[Dataset entries]

* * * * * * *

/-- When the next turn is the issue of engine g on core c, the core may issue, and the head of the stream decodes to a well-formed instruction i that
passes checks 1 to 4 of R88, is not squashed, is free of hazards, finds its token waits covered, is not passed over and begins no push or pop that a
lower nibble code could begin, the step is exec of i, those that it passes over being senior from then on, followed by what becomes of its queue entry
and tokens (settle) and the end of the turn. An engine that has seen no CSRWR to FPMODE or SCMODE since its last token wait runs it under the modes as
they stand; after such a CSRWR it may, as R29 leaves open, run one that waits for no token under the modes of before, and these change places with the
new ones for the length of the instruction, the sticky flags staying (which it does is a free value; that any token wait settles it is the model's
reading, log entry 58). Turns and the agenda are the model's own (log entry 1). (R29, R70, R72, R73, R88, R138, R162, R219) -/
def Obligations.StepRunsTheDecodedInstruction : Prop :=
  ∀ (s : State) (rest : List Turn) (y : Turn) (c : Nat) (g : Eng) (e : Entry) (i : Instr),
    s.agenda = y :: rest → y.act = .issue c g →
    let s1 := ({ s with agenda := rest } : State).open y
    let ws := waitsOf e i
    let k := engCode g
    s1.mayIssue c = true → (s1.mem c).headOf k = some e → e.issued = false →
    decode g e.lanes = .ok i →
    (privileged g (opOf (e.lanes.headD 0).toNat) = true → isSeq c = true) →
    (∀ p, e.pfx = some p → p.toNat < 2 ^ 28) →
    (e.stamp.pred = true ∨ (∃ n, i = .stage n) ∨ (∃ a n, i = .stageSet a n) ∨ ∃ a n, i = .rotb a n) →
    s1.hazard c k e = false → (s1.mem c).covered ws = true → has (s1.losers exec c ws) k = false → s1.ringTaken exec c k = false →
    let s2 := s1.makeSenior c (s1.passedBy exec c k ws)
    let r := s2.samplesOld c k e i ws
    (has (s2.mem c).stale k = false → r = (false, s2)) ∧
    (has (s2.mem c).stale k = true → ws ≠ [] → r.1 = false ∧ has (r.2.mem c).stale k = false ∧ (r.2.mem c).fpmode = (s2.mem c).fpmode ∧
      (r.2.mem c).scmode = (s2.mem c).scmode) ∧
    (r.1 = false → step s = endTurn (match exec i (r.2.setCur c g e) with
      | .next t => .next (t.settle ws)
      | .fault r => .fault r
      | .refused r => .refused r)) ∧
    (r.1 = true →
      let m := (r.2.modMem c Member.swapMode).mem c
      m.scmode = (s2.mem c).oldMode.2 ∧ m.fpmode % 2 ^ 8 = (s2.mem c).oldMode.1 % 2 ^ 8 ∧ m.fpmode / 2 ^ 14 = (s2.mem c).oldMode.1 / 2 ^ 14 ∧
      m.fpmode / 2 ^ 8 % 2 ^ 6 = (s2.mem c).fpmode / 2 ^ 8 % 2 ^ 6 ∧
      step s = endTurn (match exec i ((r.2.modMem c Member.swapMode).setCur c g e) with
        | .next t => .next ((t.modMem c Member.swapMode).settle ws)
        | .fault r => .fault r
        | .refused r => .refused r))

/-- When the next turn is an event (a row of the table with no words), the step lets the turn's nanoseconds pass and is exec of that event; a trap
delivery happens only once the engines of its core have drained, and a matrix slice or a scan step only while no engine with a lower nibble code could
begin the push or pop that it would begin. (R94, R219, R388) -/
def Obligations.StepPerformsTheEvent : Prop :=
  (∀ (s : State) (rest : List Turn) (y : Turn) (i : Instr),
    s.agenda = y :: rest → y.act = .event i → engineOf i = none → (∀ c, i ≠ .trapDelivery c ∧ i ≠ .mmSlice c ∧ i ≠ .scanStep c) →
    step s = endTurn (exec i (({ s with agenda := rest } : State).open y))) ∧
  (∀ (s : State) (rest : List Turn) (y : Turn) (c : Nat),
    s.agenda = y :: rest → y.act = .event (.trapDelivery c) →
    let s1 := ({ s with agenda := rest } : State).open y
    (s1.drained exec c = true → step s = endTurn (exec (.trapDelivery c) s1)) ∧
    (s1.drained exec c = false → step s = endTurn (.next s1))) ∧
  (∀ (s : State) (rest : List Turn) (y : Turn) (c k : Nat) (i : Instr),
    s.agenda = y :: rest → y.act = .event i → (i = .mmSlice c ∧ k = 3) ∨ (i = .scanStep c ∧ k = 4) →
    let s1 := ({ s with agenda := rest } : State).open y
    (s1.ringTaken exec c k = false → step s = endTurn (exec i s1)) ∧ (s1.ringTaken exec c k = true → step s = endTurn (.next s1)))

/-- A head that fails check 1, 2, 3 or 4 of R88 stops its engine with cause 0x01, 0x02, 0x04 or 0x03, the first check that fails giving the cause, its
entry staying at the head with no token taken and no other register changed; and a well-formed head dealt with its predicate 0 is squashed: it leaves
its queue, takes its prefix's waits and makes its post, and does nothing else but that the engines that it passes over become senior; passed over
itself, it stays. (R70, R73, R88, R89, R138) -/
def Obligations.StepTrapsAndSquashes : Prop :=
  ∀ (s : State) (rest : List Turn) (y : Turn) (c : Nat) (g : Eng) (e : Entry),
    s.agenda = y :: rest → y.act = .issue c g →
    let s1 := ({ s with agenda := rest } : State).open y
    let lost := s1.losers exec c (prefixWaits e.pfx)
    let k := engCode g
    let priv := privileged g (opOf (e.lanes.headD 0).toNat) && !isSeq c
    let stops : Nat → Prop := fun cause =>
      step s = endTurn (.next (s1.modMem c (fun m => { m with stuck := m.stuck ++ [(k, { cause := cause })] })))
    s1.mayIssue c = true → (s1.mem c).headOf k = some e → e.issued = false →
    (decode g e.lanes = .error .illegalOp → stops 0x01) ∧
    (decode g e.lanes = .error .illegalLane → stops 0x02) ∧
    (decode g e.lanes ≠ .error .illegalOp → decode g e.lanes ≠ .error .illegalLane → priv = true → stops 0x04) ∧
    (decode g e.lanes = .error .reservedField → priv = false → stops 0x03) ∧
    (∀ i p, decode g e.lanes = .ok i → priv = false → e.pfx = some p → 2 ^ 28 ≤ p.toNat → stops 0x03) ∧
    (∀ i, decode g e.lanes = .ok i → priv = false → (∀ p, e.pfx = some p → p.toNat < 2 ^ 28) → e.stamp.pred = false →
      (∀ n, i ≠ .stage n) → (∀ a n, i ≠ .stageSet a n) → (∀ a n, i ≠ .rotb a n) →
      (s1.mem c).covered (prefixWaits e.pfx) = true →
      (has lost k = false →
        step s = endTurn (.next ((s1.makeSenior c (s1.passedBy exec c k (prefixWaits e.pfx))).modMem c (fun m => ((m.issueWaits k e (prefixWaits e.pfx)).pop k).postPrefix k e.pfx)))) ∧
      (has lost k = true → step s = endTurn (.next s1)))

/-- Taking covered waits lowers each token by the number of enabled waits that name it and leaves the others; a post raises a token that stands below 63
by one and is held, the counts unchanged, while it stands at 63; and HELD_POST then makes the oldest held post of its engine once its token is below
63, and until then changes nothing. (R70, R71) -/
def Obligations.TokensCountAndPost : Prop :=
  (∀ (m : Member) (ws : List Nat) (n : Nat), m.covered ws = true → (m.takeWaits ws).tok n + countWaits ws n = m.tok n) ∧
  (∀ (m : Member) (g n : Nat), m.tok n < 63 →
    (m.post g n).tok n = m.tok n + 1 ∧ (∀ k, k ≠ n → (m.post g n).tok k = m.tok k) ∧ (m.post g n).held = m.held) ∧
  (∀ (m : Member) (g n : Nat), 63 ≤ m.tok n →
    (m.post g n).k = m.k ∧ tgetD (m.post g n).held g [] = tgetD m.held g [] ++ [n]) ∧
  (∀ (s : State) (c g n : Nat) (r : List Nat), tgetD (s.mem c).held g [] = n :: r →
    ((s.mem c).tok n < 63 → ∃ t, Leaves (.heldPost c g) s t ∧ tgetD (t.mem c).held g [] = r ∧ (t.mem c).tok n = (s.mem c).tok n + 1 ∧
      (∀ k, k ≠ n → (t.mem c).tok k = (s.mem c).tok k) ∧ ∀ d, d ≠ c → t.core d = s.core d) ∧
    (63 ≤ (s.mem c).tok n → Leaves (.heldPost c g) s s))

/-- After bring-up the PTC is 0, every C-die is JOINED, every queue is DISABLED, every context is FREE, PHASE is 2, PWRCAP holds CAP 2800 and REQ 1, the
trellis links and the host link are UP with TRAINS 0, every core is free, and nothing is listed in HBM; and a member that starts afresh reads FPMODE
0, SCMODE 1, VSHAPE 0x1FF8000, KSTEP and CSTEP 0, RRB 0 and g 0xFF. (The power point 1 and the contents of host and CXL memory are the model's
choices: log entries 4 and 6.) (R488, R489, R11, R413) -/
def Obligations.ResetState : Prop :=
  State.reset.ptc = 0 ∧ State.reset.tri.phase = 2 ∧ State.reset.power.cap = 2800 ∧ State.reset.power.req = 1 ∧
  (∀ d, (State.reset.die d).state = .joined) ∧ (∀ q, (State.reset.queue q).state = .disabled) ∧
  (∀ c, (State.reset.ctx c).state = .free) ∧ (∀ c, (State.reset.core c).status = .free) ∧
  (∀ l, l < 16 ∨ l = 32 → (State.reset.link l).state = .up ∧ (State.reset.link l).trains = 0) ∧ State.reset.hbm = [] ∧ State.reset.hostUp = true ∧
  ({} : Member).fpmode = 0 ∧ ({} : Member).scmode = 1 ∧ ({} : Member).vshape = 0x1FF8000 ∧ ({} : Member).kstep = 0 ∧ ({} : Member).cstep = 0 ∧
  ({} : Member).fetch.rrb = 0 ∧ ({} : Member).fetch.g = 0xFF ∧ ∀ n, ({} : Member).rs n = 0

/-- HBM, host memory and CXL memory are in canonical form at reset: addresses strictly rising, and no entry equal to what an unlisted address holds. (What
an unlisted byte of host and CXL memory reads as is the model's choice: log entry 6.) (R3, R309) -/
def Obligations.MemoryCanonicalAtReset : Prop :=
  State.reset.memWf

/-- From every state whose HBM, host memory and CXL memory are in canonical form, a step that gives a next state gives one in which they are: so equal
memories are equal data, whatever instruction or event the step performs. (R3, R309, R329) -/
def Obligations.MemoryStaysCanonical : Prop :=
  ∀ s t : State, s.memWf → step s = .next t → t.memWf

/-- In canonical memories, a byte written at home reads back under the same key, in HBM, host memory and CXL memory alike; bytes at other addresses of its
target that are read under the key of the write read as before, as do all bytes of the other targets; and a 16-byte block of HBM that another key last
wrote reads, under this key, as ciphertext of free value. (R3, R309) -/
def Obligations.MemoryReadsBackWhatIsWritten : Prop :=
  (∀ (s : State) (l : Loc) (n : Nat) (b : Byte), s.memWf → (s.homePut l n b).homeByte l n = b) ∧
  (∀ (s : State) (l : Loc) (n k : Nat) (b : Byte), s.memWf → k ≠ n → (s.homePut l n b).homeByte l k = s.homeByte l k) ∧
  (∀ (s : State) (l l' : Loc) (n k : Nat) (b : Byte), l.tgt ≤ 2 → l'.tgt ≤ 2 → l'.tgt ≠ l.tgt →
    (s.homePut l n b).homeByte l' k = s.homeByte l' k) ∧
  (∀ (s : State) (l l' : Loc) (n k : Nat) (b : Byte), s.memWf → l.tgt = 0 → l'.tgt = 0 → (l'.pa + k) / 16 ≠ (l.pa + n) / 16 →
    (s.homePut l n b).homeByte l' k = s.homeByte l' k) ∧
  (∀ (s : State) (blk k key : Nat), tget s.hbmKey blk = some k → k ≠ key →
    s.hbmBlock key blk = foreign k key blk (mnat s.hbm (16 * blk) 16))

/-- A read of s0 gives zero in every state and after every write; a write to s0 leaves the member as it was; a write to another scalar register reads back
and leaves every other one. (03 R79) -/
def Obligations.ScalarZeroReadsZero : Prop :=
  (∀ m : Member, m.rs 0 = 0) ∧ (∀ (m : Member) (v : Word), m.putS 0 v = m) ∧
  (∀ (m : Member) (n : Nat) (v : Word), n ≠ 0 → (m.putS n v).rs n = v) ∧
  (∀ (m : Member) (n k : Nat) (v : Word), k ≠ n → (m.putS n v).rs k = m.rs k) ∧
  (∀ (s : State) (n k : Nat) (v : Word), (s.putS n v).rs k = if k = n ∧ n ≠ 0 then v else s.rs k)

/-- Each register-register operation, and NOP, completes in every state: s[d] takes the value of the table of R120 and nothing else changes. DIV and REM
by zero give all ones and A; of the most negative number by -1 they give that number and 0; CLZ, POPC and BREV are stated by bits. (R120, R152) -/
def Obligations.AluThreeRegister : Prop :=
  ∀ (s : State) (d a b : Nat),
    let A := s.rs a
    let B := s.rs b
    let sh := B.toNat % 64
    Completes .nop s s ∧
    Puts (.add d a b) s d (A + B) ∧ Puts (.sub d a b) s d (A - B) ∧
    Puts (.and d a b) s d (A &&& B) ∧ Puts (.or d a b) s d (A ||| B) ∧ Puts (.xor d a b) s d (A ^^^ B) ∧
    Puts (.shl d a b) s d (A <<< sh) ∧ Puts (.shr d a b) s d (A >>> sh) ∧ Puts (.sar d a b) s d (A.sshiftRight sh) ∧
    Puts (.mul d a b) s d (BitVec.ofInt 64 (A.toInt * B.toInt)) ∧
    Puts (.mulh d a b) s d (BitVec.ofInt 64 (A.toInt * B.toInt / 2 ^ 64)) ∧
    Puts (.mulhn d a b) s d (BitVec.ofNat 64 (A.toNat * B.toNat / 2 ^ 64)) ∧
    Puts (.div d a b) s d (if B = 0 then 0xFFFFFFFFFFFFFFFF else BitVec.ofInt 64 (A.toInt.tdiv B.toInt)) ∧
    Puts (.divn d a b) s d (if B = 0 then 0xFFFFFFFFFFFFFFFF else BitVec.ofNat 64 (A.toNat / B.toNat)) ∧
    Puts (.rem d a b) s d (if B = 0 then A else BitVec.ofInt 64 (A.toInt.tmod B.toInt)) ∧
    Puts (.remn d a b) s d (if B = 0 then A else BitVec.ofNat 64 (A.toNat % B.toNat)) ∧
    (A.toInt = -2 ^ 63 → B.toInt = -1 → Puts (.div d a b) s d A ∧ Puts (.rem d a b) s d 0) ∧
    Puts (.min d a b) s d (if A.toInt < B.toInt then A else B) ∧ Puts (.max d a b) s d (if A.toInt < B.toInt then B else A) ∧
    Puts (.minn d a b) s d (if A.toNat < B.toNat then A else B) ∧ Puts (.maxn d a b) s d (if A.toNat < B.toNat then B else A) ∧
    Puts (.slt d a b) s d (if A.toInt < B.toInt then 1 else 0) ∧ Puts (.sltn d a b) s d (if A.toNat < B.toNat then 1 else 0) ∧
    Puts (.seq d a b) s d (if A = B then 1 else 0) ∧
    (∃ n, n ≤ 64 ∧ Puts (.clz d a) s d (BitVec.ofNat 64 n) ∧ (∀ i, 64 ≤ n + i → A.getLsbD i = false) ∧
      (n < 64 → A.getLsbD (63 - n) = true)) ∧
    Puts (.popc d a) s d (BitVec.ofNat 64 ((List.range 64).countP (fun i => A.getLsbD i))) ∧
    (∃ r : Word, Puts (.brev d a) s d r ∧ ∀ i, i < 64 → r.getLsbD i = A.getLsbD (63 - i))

* * * * * * *

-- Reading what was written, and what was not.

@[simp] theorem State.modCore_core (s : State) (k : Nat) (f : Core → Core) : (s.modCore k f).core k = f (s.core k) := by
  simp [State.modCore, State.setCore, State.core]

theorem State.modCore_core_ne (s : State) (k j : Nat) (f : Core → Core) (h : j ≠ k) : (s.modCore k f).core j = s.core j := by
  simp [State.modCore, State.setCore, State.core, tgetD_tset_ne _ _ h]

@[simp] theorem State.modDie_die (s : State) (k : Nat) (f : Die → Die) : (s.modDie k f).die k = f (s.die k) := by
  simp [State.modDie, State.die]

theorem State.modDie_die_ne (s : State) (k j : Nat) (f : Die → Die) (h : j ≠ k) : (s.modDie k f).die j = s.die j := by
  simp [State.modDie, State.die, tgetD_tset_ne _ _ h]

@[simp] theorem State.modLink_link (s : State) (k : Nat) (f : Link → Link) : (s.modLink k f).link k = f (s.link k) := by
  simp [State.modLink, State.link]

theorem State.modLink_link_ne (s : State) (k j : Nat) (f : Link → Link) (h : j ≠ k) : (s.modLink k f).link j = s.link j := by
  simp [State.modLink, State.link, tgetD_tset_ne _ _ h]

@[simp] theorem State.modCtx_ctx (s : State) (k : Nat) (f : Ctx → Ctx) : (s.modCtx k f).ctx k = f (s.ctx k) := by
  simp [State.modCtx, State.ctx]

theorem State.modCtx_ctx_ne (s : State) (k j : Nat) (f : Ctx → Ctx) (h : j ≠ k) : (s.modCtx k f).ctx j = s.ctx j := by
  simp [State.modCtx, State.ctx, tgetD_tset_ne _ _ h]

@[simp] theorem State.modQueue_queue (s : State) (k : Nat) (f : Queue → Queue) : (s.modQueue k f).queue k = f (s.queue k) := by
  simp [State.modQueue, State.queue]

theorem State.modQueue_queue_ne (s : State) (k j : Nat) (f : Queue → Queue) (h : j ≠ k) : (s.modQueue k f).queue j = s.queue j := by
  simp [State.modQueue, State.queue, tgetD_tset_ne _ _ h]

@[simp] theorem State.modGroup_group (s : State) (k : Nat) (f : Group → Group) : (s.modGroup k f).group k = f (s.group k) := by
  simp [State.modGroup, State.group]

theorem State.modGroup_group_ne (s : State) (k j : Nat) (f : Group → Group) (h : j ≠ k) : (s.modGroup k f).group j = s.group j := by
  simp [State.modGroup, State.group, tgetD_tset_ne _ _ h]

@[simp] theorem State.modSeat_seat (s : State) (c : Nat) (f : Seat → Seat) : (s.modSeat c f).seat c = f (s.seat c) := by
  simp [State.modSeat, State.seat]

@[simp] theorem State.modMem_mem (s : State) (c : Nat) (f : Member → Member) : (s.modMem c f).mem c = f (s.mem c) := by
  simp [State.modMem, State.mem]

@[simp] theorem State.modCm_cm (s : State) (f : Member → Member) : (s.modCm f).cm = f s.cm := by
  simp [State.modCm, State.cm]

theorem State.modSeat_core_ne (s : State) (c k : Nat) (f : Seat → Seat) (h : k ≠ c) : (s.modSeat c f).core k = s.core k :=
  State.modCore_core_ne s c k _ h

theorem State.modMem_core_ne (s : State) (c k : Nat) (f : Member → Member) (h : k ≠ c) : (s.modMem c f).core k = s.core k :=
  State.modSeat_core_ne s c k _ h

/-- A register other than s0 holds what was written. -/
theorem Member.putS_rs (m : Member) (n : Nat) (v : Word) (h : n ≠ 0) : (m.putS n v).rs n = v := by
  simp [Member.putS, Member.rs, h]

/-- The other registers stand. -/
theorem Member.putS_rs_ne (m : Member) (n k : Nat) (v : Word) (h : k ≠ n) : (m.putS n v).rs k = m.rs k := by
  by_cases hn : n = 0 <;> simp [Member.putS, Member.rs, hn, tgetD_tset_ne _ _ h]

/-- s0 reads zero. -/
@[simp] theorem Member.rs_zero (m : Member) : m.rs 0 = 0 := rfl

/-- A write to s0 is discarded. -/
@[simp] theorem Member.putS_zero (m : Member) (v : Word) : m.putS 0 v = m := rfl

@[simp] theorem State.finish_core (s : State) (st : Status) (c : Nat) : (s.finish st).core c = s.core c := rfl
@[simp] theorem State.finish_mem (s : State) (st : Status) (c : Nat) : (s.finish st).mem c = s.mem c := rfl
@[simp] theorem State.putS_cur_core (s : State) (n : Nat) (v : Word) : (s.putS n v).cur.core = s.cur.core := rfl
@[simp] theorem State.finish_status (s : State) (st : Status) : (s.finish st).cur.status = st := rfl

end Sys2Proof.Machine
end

* * * * * * *

Problem statement
All that belongs in your answer is the stretch of entries above from the line with "m.scmode = (s2.mem" through the line with "step s = endTurn (match exec i ((r.2.modMem", printed exactly.

Exercise result
      m.scmode = (s2.mem c).oldMode.2 ∧ m.fpmode % 2 ^ 8 = (s2.mem c).oldMode.1 % 2 ^ 8 ∧ m.fpmode / 2 ^ 14 = (s2.mem c).oldMode.1 / 2 ^ 14 ∧
      m.fpmode / 2 ^ 8 % 2 ^ 6 = (s2.mem c).fpmode / 2 ^ 8 % 2 ^ 6 ∧
      step s = endTurn (match exec i ((r.2.modMem c Member.swapMode).setCur c g e) with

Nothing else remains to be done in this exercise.